WORK ORDER
Pull every line with "poison" from the data.

○ ○ ○ ○ ○

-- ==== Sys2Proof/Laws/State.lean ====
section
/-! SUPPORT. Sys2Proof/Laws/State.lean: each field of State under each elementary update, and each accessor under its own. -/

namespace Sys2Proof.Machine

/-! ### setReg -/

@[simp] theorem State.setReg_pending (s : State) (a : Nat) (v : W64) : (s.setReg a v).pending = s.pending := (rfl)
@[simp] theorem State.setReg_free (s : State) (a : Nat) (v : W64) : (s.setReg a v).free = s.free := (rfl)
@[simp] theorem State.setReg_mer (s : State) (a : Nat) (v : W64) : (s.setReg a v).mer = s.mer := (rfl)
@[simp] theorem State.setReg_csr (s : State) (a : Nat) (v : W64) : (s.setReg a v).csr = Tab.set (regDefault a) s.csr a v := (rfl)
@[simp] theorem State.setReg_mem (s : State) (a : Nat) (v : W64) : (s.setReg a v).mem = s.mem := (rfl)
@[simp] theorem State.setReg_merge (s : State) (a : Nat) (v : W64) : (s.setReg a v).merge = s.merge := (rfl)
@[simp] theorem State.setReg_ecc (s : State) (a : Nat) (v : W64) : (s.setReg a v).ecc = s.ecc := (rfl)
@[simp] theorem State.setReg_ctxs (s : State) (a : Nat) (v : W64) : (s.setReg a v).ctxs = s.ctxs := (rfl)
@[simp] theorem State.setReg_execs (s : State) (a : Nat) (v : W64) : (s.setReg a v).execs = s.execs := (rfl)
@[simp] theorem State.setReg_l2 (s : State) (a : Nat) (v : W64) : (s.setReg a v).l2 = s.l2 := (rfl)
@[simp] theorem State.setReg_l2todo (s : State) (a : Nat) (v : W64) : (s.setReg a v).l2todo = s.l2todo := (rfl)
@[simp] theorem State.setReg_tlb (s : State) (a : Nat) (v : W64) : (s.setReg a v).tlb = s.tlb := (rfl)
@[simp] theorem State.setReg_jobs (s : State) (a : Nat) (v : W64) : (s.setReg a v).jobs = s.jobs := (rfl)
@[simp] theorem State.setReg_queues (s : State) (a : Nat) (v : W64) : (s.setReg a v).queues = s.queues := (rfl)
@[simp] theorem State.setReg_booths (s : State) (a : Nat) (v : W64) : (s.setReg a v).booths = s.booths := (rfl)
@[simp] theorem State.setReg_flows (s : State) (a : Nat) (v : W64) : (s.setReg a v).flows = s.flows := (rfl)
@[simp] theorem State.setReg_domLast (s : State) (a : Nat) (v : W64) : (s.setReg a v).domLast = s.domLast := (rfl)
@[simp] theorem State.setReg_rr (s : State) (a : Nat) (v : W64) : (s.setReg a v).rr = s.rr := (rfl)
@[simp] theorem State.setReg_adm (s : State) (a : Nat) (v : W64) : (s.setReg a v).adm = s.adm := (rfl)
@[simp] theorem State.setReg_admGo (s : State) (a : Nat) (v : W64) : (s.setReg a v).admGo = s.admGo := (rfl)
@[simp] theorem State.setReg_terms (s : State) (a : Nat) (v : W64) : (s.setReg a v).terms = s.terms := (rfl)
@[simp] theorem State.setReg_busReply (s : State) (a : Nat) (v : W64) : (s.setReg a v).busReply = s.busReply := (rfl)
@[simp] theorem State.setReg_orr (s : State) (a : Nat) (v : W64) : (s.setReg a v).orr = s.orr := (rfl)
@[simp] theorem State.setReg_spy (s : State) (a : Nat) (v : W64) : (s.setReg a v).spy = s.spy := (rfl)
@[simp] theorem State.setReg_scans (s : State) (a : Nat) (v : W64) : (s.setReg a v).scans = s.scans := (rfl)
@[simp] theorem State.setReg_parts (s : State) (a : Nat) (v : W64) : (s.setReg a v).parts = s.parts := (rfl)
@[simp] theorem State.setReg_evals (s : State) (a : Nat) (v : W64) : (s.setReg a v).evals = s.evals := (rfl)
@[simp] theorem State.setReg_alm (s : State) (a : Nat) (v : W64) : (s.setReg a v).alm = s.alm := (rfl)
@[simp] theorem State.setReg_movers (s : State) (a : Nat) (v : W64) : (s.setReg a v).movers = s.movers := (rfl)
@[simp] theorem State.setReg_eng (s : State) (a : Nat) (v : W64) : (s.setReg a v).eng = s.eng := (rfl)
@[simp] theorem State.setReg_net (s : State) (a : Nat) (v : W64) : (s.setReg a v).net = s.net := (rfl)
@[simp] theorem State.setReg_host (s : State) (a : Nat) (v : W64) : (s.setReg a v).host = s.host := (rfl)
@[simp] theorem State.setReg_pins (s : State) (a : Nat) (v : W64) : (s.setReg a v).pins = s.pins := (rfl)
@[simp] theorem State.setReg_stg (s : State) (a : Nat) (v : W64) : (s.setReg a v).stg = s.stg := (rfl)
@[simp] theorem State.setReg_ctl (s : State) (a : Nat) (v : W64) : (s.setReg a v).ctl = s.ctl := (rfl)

○ ○ ○ ○ ○

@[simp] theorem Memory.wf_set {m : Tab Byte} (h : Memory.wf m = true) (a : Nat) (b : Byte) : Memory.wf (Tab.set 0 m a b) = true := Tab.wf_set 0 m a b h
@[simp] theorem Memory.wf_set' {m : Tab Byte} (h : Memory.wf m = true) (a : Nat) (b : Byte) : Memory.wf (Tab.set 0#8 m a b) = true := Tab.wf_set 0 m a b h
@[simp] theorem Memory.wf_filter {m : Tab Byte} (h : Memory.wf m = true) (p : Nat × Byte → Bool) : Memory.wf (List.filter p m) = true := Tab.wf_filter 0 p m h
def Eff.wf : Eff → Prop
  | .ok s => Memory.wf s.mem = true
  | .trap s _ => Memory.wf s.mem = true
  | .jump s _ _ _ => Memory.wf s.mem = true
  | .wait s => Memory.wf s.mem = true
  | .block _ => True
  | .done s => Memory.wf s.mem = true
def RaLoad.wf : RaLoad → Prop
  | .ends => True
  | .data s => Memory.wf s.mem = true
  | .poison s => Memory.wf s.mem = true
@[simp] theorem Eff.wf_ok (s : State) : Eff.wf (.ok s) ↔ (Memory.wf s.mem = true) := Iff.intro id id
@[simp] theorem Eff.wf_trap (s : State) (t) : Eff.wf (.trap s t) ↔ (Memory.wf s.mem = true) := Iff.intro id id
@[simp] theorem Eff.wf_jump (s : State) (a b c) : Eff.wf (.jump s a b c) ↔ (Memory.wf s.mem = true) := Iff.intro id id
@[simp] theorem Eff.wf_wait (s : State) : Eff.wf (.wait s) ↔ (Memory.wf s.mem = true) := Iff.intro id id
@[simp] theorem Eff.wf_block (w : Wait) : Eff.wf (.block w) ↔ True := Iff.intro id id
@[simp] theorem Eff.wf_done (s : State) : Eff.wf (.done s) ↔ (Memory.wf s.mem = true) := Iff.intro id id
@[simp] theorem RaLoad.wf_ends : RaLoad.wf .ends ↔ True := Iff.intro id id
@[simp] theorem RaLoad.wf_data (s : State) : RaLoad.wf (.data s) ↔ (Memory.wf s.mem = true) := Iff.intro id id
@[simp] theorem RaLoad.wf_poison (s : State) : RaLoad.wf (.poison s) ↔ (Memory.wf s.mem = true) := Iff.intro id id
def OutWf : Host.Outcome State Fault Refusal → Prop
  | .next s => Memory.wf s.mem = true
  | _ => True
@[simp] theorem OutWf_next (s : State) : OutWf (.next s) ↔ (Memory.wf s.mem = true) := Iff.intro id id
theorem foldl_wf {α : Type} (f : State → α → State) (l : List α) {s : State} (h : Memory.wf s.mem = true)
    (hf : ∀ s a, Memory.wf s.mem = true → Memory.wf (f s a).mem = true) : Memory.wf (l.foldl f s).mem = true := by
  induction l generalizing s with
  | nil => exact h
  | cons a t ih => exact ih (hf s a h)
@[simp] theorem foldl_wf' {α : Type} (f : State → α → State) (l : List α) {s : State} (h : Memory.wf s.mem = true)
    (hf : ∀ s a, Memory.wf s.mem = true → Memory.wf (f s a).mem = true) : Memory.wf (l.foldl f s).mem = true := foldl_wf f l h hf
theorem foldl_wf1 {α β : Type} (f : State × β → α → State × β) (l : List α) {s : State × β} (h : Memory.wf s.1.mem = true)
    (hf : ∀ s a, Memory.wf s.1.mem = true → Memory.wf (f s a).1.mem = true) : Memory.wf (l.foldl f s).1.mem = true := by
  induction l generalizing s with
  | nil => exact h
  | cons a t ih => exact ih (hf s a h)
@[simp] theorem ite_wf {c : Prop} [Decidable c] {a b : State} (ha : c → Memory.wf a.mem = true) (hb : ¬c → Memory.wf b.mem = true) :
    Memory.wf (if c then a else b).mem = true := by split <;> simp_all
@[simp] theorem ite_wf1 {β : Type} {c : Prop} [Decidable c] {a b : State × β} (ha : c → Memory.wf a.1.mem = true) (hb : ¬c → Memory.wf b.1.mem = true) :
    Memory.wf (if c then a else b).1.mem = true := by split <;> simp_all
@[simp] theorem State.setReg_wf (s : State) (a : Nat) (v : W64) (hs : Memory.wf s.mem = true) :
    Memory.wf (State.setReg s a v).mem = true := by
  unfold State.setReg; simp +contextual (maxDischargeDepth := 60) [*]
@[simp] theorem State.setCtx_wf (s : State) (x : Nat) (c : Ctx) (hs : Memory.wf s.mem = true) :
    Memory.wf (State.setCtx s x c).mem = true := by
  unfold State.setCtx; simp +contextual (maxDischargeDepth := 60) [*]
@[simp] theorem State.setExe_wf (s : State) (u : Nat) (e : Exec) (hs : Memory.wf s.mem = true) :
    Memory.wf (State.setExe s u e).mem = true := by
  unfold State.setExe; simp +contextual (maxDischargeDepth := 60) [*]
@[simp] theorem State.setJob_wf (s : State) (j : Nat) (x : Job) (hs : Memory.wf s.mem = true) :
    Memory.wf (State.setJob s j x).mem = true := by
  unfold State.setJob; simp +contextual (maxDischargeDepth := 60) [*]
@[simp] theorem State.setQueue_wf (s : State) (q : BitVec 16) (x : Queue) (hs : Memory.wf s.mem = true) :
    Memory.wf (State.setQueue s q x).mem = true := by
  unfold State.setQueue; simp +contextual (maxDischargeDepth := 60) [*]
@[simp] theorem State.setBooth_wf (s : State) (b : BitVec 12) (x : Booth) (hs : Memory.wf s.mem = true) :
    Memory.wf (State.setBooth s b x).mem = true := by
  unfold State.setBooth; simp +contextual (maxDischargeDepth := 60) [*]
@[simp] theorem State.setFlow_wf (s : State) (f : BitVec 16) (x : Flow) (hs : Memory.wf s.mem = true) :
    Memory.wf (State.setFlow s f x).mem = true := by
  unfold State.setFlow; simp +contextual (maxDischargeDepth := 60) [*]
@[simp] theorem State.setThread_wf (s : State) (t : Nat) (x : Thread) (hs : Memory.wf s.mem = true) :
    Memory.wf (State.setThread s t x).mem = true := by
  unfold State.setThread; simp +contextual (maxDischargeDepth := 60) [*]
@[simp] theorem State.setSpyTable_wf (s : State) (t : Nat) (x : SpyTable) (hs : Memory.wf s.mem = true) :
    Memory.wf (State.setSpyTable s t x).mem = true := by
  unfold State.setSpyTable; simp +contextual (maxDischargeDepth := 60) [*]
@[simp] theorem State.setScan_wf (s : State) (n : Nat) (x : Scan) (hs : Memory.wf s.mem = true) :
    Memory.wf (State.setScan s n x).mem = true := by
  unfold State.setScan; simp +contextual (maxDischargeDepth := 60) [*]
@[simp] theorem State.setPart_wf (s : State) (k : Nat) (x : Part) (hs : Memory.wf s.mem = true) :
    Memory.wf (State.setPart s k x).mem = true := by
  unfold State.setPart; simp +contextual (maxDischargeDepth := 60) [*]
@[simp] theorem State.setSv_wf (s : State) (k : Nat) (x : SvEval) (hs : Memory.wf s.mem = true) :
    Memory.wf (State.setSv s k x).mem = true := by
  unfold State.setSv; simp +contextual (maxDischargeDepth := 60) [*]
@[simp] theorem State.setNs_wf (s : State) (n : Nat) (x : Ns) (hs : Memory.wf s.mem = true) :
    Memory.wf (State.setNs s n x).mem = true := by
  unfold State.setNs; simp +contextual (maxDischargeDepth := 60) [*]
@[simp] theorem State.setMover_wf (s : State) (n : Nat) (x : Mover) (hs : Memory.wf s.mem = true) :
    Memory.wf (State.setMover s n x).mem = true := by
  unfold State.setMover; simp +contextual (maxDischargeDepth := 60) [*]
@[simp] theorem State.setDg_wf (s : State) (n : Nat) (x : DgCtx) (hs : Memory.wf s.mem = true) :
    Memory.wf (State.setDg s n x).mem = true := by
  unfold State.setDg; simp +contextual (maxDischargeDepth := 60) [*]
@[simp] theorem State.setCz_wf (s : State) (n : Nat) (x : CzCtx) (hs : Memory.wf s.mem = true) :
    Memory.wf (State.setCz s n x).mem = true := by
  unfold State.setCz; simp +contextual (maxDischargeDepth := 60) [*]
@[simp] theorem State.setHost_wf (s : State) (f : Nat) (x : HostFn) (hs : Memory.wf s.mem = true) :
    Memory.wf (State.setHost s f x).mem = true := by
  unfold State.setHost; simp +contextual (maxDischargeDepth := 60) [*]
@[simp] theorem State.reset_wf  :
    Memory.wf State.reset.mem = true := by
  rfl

○ ○ ○ ○ ○

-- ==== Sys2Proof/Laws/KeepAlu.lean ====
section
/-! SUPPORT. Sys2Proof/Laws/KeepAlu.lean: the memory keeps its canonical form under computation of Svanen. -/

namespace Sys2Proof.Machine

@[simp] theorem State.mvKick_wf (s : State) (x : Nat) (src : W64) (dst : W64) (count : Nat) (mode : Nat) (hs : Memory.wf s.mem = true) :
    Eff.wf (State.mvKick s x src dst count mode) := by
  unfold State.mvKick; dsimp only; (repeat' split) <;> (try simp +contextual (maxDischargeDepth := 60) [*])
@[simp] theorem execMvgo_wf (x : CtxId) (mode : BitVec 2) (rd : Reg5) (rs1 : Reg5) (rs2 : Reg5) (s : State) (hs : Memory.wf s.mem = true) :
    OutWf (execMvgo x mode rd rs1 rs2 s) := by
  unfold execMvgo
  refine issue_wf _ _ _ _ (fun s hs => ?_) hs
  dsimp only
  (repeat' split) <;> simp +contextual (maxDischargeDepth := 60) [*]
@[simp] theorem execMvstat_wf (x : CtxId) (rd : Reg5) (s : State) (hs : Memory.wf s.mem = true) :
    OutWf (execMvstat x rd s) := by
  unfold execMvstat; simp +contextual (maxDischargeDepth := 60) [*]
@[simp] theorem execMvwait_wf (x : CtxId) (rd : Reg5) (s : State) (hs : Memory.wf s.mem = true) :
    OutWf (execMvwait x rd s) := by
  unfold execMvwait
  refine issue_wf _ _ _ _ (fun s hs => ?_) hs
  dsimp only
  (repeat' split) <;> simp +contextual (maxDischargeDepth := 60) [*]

○ ○ ○ ○ ○

COMPLETED TASK
  | .poison s => Memory.wf s.mem = true
@[simp] theorem RaLoad.wf_poison (s : State) : RaLoad.wf (.poison s) ↔ (Memory.wf s.mem = true) := Iff.intro id id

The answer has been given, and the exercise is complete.